→ TASK DETAILS:
Your answer should consist solely of the lines from the first line of the data through the line with "corrected : Nat", each reproduced exactly.

→ SOURCE MATERIAL:

/-- One hall (R2, R302, R317, R363, R435, R456, R457, R461). -/
structure Hall where
  st   : HallSt
  fuse : FuseMap
  fsq  : W32
  /-- records dropped when the queue of 256 reports is full -/
  dropped : Nat
  fwlog : List FwLog
  tlb  : List Tlb
  /-- lost sectors: PA div 128, or 2^45 and above for a heat cell's arena slot (R457) -/
  lost : List Nat
  /-- lost scratch-window sectors, each with a mask of the bytes written since (R457) -/
  lostScratch : List (Nat × Nat)
  corrected : Nat
  /-- free handler frame records (R445 HFREE) -/
  hfree : Nat
  xstore : List RemoteTile
  /-- remote-tile keys already taken (R317) -/
  xtaken : List (Nat × Nat × Nat × Nat × Nat)
  /-- junction temperature last reported, °C (R463) -/
  temp : Nat
  /-- frequencies of its four islands, uncore, SRAM layer, DRAM interface and link PHY, in units of 62.5 MHz (R5) -/
  islands : List Nat
  /-- the overflow list's next choice between the kinds falls to FREE frames (R361, R363) -/
  overTurn : Bool
  deriving DecidableEq, Repr, Inhabited

/-- The trace controls of a context (R426-R430). -/
structure Trace where
  base : Nat
  ctl  : W64
  wptr : Nat
  lost : Nat
  lostTotal : Nat
  walk : Nat
  /-- events held back by a full ring under STALL: records waiting -/
  waiting : List (List Byte)
  deriving DecidableEq, Repr, Inhabited

/-- TDISP interface states (R411). -/
inductive Tdisp where
  | unlocked | locked | run | error
  deriving DecidableEq, Repr, Inhabited

/-- A packet taken at an ingress port: its eight words (R353), and whether it came through a slot of the port or by a grant (R339). -/
structure Packet where
  words : List W64
  slotted : Bool
  /-- the Losel code that failed the load it was held for (R355) -/
  fail : Option Nat := none
  /-- the sender's writes that come before a token sent by a grant (R215) -/
  bar : List Nat := []
  deriving DecidableEq, Repr, Inhabited

/-- An entry of a context's load log (R61, R321, R358): the Losel code; the hall and stall, block address and slot of a code-2 breach;
the node or edge of codes 3 to 6; the hall and part of a part that failed. -/
structure LoadEntry where
  code  : Nat
  hall  : Nat := 0
  stall : Nat := 0
  blk   : Nat := 0
  slot  : Nat := 0
  item  : Nat := 0
  part  : Nat := 0
  deriving DecidableEq, Repr, Inhabited

/-- One context (R20, R351-R356, R382, R412, R416, R426, R435, R445, R455). -/
structure Ctx where
  num   : Nat
  params : CtxParams
  preempted : Bool
  /-- pre-empted under R437 or R462: runs only after CTX_RUN from the driver -/
  blocked : Bool
  /-- COLD reset lost its pages (R462) -/
  lostPages : Bool
  /-- future pool list: (hall, VA) of each free cell (R327) -/
  pool  : List (Nat × Nat)
  /-- arena slots reserved by executed stores: (heat, sector) (R85) -/
  reserved : List (Nat × Nat × Nat)
  hentry : Nat
  flcnt : W32
  logNext : Nat
  logUsed : List Nat
  /-- ingress port: 64 slots of 8 words written so far, expected slot, accepted count, overruns (R352) -/
  port  : List (Nat × Nat × W64)
  taken : Nat
  accepted : Nat
  overrun : Nat
  packets : List Packet
  cqWaiting : List CqEntry
  cqTail : Nat
  cqHead : Nat
  dropped : Nat
  grants : List (Nat × Nat)
  chain : BitVec 384
  nimg  : Nat
  loadLog : List LoadEntry
  bps   : List W64
  wps   : List W128
  trace : Trace
  window : Option Nat
  counters : List Nat
  tdisp : Tdisp
  stuckArmed : Bool
  /-- pre-empted by the interface's ERROR until it runs again (R411) -/
  tdHalt : Bool
  /-- the encryption key of a confidential context (R410) -/
  key : Option (BitVec 512)
  /-- where in the frame area each stall's tile backing stands, in units of 512 KiB: (stall, index) (R455) -/
  backings : List (Nat × Nat)
  /-- images of which a part in another package has failed to load: (image, hall, part) (R321) -/
  failedParts : List (Nat × Nat × Nat)
  deriving DecidableEq, Repr, Inhabited

/-- The answer to the host's last command or read: status and data (R351, R415, R461). -/
structure Mail where
  status : Nat
  data   : List Nat
  deriving DecidableEq, Repr, Inhabited

/-- Package-level state (R84, R323, R406, R407, R413, R460). -/
structure Package where
  /-- 0 no power, 1 stage A, 2 stage B passed -/
  stage : Nat
  interleave : Interleave
  transport : Transport
  migrThresh : Nat
  /-- the migration table's nonzero entries: 64 KiB host page number and the entry, QUEUED in bit 15 and COUNT in [14:0] (R406) -/
  migr : List (Nat × W16)
  /-- the notification ring's slots that have been written (R407) -/
  notices : List (Nat × W128)
  /-- entries written, and entries that the driver has taken -/
  noticeTail : Nat
  noticeHead : Nat
  noticeDropped : Nat
  /-- part: 0 GMS-L4-1280, 1 GMS-L4-1216 (R1) -/
  part : Nat
  watts : Nat
  /-- traffic that has left for other packages, and what waits while no port carries traffic (R323) -/
  ueOut : List UeItem
  ueWait : List UeItem
  /-- flits and packets repaired: bridge or port, sequence (R322, R323, R459) -/
  replayed : List (Nat × Nat)
  /-- drain tokens outstanding per TLB_INVAL number -/
  drains : List (Nat × Nat)
  acceptNo : Nat
  deriving DecidableEq, Repr, Inhabited

/-- The whole machine. -/
structure State where
  /-- bytes of DRAM, the host window and the scratch windows by PA; unlisted bytes read 0 (R211, R386) -/
  mem   : List Host.Cell
  /-- heat cells by ((context·65,536 + heat)·2^49 + sector)·128 + byte (R85) -/
  cells : List Host.Cell
  /-- materialised cells: (context, heat, sector) (R254) -/
  made  : List (Nat × Nat × Nat)
  stalls : List (Nat × Stall)
  halls : List Hall
  ctxs  : List Ctx
  frames : List Frame
  blocks : List Block
  ops   : List MemOp
  flight : List Flight
  walks : List Walk
  conts : List Cont
  /-- the origin of the last value or phase of a future cell or hurdle, by (context, VA) (R429) -/
  origins : List (Nat × Nat × Arrival)
  /-- committed fences that later operations may still wait on: (frame, MSQ, ORD) (R224) -/
  fences : List (Nat × Nat × Ord)
  early : List Early
  copies : List Copy
  recs  : List Rec
  launches : List Launch
  heats : List Heat
  jobrecs : List JobRec
  insts : List Inst
  images : List Image
  reds  : List Red
  pairs : List Pair
  classes : List ClassEntry
  /-- sets of the shared cache that hold a line or have held one (R398) -/
  l2    : List CacheSet
  vslots : List VSlot
  vedits : List VEdit
  pkg   : Package
  mail  : Mail
  /-- the block and slot whose instruction is executing -/
  cur   : Option (Nat × Nat)
  /-- next number for a frame, block, operation, flight, record, job or instance -/
  nextId : Nat
  /-- the model's own: the schedule still to run, and counters of the free values already drawn -/
  sched : List Act
  tick  : Nat
  draws : Nat
  deriving DecidableEq, Repr, Inhabited

/-- A descriptor with every field at its reset value of R30. -/
def Tile.reset : Tile :=
  { rch := 0, nsq := 0, rslot := 0, rcnt := 0, rfill := 0, rdrain := 0, arr := 0, exp := 0, afl := 0, wmv := false, wml := 0,
    scl := 0, sc := false, st := .empty, shape := 0, wid := 0, fmt := 0, lay := false, bank := 0, row := 0, sides := [], origin := ⟨0, 0, 0, 0, false⟩ }

/-- A stall zeroed under R22, with its CYC and frequency given. -/
def Stall.zeroed (cyc freq : Nat) : Stall :=
  { owner := none, roles := List.replicate 32 0, ranges := [], store := [], tiles := List.replicate 64 .reset, scratch := [],
    lostPairs := [], utlb := [], bcache := [], inPa := [], inVec := [], inSpe := [], inPor := [], tops := [], commitPos := 0,
    pa := none, vec := none, spe := [], jobs := [], turn := 0, detTurn := false, counters := List.replicate 16 0, cyc := cyc,
    hist := [], suspect := false, saved := false, pinned := List.replicate 128 true, resident := List.replicate 128 true,
    dirty := List.replicate 128 false, freq := freq, speNext := 0, speDone := [], paNext := 0, vecNext := 0, bars := [], tracedCommits := 0, issued := false }

/-- A hall before stage C (R460, R461). -/
def Hall.reset : Hall :=
  { st := .off, fuse := ⟨[], [], [], []⟩, fsq := 0, dropped := 0, fwlog := [], tlb := [], lost := [], lostScratch := [], corrected := 0,
    hfree := 64, xstore := [], xtaken := [], temp := 0, islands := List.replicate 4 16, overTurn := false }

/-- The package before power-good. -/
def Package.reset : Package :=
  { stage := 0, interleave := .localMode, transport := ⟨0, 0, 0⟩, migrThresh := 0, migr := [], notices := [], noticeTail := 0, noticeHead := 0,
    noticeDropped := 0, part := 0, watts := 0, ueOut := [], ueWait := [], replayed := [], drains := [], acceptNo := 0 }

→ SOLVED EXERCISE:
/-- One hall (R2, R302, R317, R363, R435, R456, R457, R461). -/
structure Hall where
  st   : HallSt
  fuse : FuseMap
  fsq  : W32
  /-- records dropped when the queue of 256 reports is full -/
  dropped : Nat
  fwlog : List FwLog
  tlb  : List Tlb
  /-- lost sectors: PA div 128, or 2^45 and above for a heat cell's arena slot (R457) -/
  lost : List Nat
  /-- lost scratch-window sectors, each with a mask of the bytes written since (R457) -/
  lostScratch : List (Nat × Nat)
  corrected : Nat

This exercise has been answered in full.